- What to work on:
Of the entries below, return exactly those lines that fall between the one containing "24 sensors. -/" and the one containing "theorem test_wf_fetch : wellFormed", the two end lines included.

Data extracted from a collection
-- ==== Sys2Proof/Tests/Slice0.lean ====
section
/-!
SUPPORT. The model's own tests: each check of `wellFormed` refuses an ill-formed command, and concrete states meet the hypotheses of
each statement together.
-/
namespace Sys2Proof.Tests
open Sys2Proof.Machine

/-! ## Ill-formed commands -/

/-- A tick with 16 rails and 24 sensors. -/
def tickIn : TickIn := { rails := List.replicate 16 0, sensors := List.replicate 24 0 }

theorem test_wf_tick : wellFormed (.tick {}) = false ∧ wellFormed (.tick tickIn) = true := by decide
theorem test_wf_request : wellFormed (.reqReceived 0 { op := 0 } 0) = false ∧ wellFormed (.reqReceived 0 { op := 10 } 0) = true := by decide
theorem test_wf_reserved_request :
    wellFormed (.reservedRequest 0 { op := 10 }) = false ∧ wellFormed (.reservedRequest 0 { op := 11 }) = true := by decide
theorem test_wf_leaf : wellFormed (.leaf 0 0 0 [] true) = false := by decide
theorem test_wf_fetch : wellFormed (.repopulationFetch 0 0 0 []) = false := by decide
theorem test_wf_upd : wellFormed (.upd []) = false ∧ wellFormed (.upd (List.replicate 129 default)) = false := by
  simp [wellFormed, wfUpd]
theorem test_wf_wmir : wellFormed (.wmir 0 []) = false ∧ wellFormed (.wmir 0 (List.replicate 65 default)) = false := by
  simp [wellFormed, wfWmir]
theorem test_wf_page : wellFormed (.pageWrite 0 []) = false ∧ wellFormed (.pageWrite 1 (List.replicate 256 0)) = false ∧
    wellFormed (.pageWrite 256 (List.replicate 256 0)) = true := by
  refine ⟨by decide, ?_, ?_⟩ <;> (simp only [wellFormed, wfPage, List.length_replicate]; decide)
theorem test_wf_retire : wellFormed (.retire []) = false := by decide
theorem test_wf_sequencing : wellFormed (.sequencing false []) = false := by decide
theorem test_wf_key_unwrap : wellFormed (.keyUnwrap [] true true) = false := by decide
theorem test_wf_register_write : wellFormed (.registerWrite 0 2 0) = false ∧ wellFormed (.registerWrite 0 4 0) = true := by decide
theorem test_wf_unmapped : wellFormed (.unmappedControlAccess 0 1 true 0) = false := by decide
theorem test_wf_low_half : wellFormed (.lowHalfRead 0 3) = false := by decide

/-! ## States -/

/-- A device in a base state. -/
def inBase (b : Base) : Dev := { glb := { base := b } }
/-- A device whose runnel 0 runs with a core. -/
def busy (c : Core) : Dev := { sch := { runnels := [(0, { st := .running, core := c })] } }

/-! ## Hypotheses that hold together -/

theorem witness_StepRunsFront : wellFormed (.nop {}) = true := by decide
theorem witness_IdleRefusedAnswered : ({} : State).pending = [] ∧ wellFormed (.retire []) = false ∧
    Safety.wellFormedQueue { pending := [.nop {}, .inv 0] } = true := by decide
theorem witness_WithdrawnStays : ({ dev := inBase .withdrawn, pending := [.inv 0] } : State).dev.glb.base = .withdrawn ∧
    (∃ t, step { dev := inBase .withdrawn, pending := [.inv 0] } = .next t) := ⟨rfl, _, rfl⟩
theorem witness_RegistersKeepTheirForm : Safety.regsWf State.reset.dev ∧ ∃ t, step State.reset = .next t := ⟨rfl, _, rfl⟩
theorem witness_TickCounts : ∃ t, exec (.inv 0) {} = .next t := ⟨_, rfl⟩
theorem witness_UnmappedAddresses : (inBase .serving).glb.base ∉ [Base.off, .sequencing, .withdrawn] ∧
    macWindowOf (0x01000000#32).toNat = none ∧ regRow (0x01000000#32).toNat = none := by decide
theorem witness_RegisterWrites : (inBase .serving).glb.base ∉ [Base.off, .sequencing, .withdrawn] ∧
    macWindowOf (0xD00014#32).toNat = none ∧ (∃ row, regRow (0xD00014#32).toNat = some row ∧ row.wo = 0 ∧ row.rwl = 0) ∧
    reservedEnc (0xD00014#32).toNat 0xFFFFFFFF = false ∧ reservedEnc (0x500004#32).toNat 17 = true := by
  refine ⟨by decide, by decide, ⟨_, rfl, by decide⟩, by decide, by decide⟩
theorem witness_Issues_alu : Safety.Issues {} { writesG := [0] } (busy {}) ∧ Safety.Issues {} { cycles := 4, writesG := [31] } (busy {}) ∧
    Safety.Issues {} { cycles := 2, writesG := [31] } (busy {}) ∧ Safety.Issues {} { writesP := [7] } (busy {}) := by
  refine ⟨⟨?_, ?_⟩, ⟨?_, ?_⟩, ⟨?_, ?_⟩, ?_, ?_⟩ <;> decide
theorem witness_Issues_mem : Safety.Issues {} { slot := .mem, cycles := 3, writesG := [31] } (busy {}) ∧
    Safety.Issues {} { slot := .mem, cycles := 4, writesG := [30, 31] } (busy {}) ∧ Safety.Issues {} { slot := .mem, cycles := 2 } (busy {}) ∧
    Safety.Issues {} { slot := .mem, cycles := 3 } (busy {}) := by
  refine ⟨⟨?_, ?_⟩, ⟨?_, ?_⟩, ⟨?_, ?_⟩, ?_, ?_⟩ <;> decide
theorem witness_QueuePops : (30#5).toNat % 2 = 0 ∧
    Safety.Issues {} { slot := .mem, cycles := 3, writesG := [30, 31], writesP := [7] } (busy {}) ∧
    Safety.Issues {} { slot := .mem, cycles := 3, writesG := [30, 31], writesP := [7] } (busy { fifo := [{}] }) ∧
    Safety.Issues {} { slot := .mem, cycles := 4, writesG := [30, 31], writesP := [7] } (busy { inbox := [{}] }) := by
  refine ⟨?_, ⟨?_, ?_⟩, ⟨?_, ?_⟩, ?_, ?_⟩ <;> decide
theorem witness_PostsWaitInTheOutbox : (0#5).toNat % 2 = 0 ∧ Safety.Issues {} { slot := .mem, cycles := 4, writesP := [7] } (busy {}) ∧
    Safety.Issues {} { slot := .mem, cycles := 4, writesP := [7] } (busy { outbox := List.replicate 16 {} }) := by
  refine ⟨?_, ⟨?_, ?_⟩, ?_, ?_⟩ <;> decide
theorem witness_StatusReads : Safety.Issues {} { slot := .mem, writesG := [1] } (busy {}) ∧
    Safety.Issues {} { slot := .media, cycles := 2, writesP := [7] } (busy {}) ∧
    Safety.Issues {} { slot := .media, cycles := 3, writesG := [1] } (busy {}) ∧ Safety.IssuesLast {} { slot := .mem } (busy {}) ∧
    (runnelOf (busy {}) 0).core.ctl = .none ∧ ((busy {}).obs.ctrs.get {} 0x3002).sat = false := by
  refine ⟨⟨?_, ?_⟩, ⟨?_, ?_⟩, ⟨?_, ?_⟩, ⟨?_, ?_⟩, ?_, ?_⟩ <;> decide
theorem witness_UnitRequests : Safety.Issues { last := false } { slot := .media, cycles := 2 } (busy {}) ∧
    Safety.Issues { last := false } { slot := .xfer, cycles := 2, writesP := [7] } (busy {}) ∧
    Safety.Issues { last := false } { slot := .xfer, cycles := 2, writesG := [31] } (busy {}) := by
  refine ⟨⟨?_, ?_⟩, ⟨?_, ?_⟩, ?_, ?_⟩ <;> decide
theorem witness_RequestsGoOutAtTheBundlesEnd : let r := runnelOf (busy { reqs := [.mcmd 1 31 []] }) 0
    r.st = .running ∧ r.cyc < 2000 ∧ bundleBad r {} = false ∧ guardOn (Safety.issueOf r) 0 = true ∧ r.core.ctl = .none ∧
    r.core.counts = [] ∧ r.core.reqs = [.mcmd 1 31 []] := by decide
theorem witness_GuardedOperations : (runnelOf (busy {}) 0).st = .running ∧ bundleBad (runnelOf (busy {}) 0) {} = false ∧
    guardOn (Safety.issueOf (runnelOf (busy {}) 0)) 8 = false ∧ guardOn (Safety.issueOf (runnelOf (busy {}) 0)) 0 = true := by decide
theorem witness_RunnelFaultsStopTheBundle : (runnelOf ({} : Dev) 0).st ≠ .running ∧
    (runnelOf { sch := { runnels := [(0, { st := .running, cyc := 2000 })] } } 0).cyc = 2000 ∧
    (runnelOf (busy { wrG := [3] }) 0).core.wrG = [3] := by decide
theorem witness_BranchCallReturn : Safety.IssuesLast {} { cycles := 2 } (busy {}) ∧
    Safety.IssuesLast {} { cycles := 2 } (busy { ret := List.replicate 8 0 }) ∧ (runnelOf (busy { ret := [7] }) 0).core.loops = [] := by
  refine ⟨⟨?_, ?_⟩, ⟨?_, ?_⟩, ?_⟩ <;> decide
theorem witness_LoopsRunTheirBodies : Safety.IssuesLast {} {} (busy { loops := [⟨1, 0, 255, 0⟩] }) ∧
    Safety.IssuesLast {} {} (busy { loops := [⟨1, 0, 1, 0⟩] }) ∧ Safety.IssuesLast {} {} (busy {}) := by
  refine ⟨⟨?_, ?_⟩, ⟨?_, ?_⟩, ?_, ?_⟩ <;> decide
theorem witness_TickExitGivesTheBeat : Safety.IssuesLast {} {} (busy { ret := [1] }) ∧ Safety.IssuesLast {} {} (busy {}) ∧
    Safety.IssuesLast {} {} { sch := { runnels := [(0, { st := .running, cyc := 1999, cost := 2 })] } } := by
  refine ⟨⟨?_, ?_⟩, ⟨?_, ?_⟩, ?_, ?_⟩ <;> decide
theorem witness_ReadsThatAct : (inBase .serving).glb.base ∉ [Base.off, .sequencing, .withdrawn] ∧
    0x114 ∈ capturesOf 0x110 ∧ macWindowOf (0x110#32).toNat = none ∧ (regRow (0x110#32).toNat).isSome ∧
    (portOf (inBase .serving) 0).capt.get none 0x110 = none ∧ (portOf (inBase .serving) 0).ev = [] := by decide
theorem witness_RillFlushes : (inBase .serving).glb.base ∉ [Base.off, .sequencing, .withdrawn] ∧ (1#2).getLsbD 0 = true ∧
    (1#2).getLsbD 1 = false ∧ (portOf { svc := { a := { armEv := true, armCmd := true } } } 0).armEv = true ∧
    (portOf { svc := { a := { armEv := true, armCmd := true } } } 0).armCmd = true := by decide
/-- A device whose semaphore is held by port A, with the transaction in a state. -/
def locked (txn : Nat) : Dev := setF F.SVC_TXN_STATE txn (setF F.SVC_LOCK_OWNER 1 (inBase .serving))
theorem witness_Semaphore : getF (inBase .serving) F.SVC_LOCK_OWNER = 0 ∧ getF (locked 1) F.SVC_LOCK_OWNER = 1 ∧
    getF (locked 1) F.SVC_TXN_STATE = 1 ∧ getF (locked 0) F.SVC_TXN_STATE ≠ 2 ∧
    (locked 0).svc.idleSince + getF (locked 0) F.SVC_TMO_LOCK_TMO ≤ ({ base := .serving, tick := 2 ^ 32 } : Glb).tick := by decide
theorem witness_Transactions : getF (locked 1) F.SVC_LOCK_OWNER = (0 : SPort).val + 1 ∧ getF (locked 0) F.SVC_TXN_STATE = 0 ∧
    getF (locked 1) F.SVC_TXN_STATE = 1 ∧ flag (locked 1) F.SVC_TXN_OVF = false ∧ getF (locked 2) F.SVC_TXN_STATE = 2 ∧
    sfTick (locked 2) = 0 ∧ (locked 2).svc.commitAt ≤ (locked 2).glb.tick := by decide

/-- A serving device whose port A is in a given state. -/
def portA (q : SvcPort) : Dev := { inBase .serving with svc := { a := q } }
/-- A serving device whose link 0 is in a training state, with agent 0 on port 0. -/
def linked (lt : Nat) (x : LinkSt) : Dev :=
  { setF (F.FAB_AGT_LO_BOUND 0) 1 (setF (F.FAB_STS_LTSTATE 0) lt (inBase .serving)) with fab := [(0, x)] }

- Answer section:
/-- A tick with 16 rails and 24 sensors. -/
def tickIn : TickIn := { rails := List.replicate 16 0, sensors := List.replicate 24 0 }

theorem test_wf_tick : wellFormed (.tick {}) = false ∧ wellFormed (.tick tickIn) = true := by decide
theorem test_wf_request : wellFormed (.reqReceived 0 { op := 0 } 0) = false ∧ wellFormed (.reqReceived 0 { op := 10 } 0) = true := by decide
theorem test_wf_reserved_request :
    wellFormed (.reservedRequest 0 { op := 10 }) = false ∧ wellFormed (.reservedRequest 0 { op := 11 }) = true := by decide
theorem test_wf_leaf : wellFormed (.leaf 0 0 0 [] true) = false := by decide
theorem test_wf_fetch : wellFormed (.repopulationFetch 0 0 0 []) = false := by decide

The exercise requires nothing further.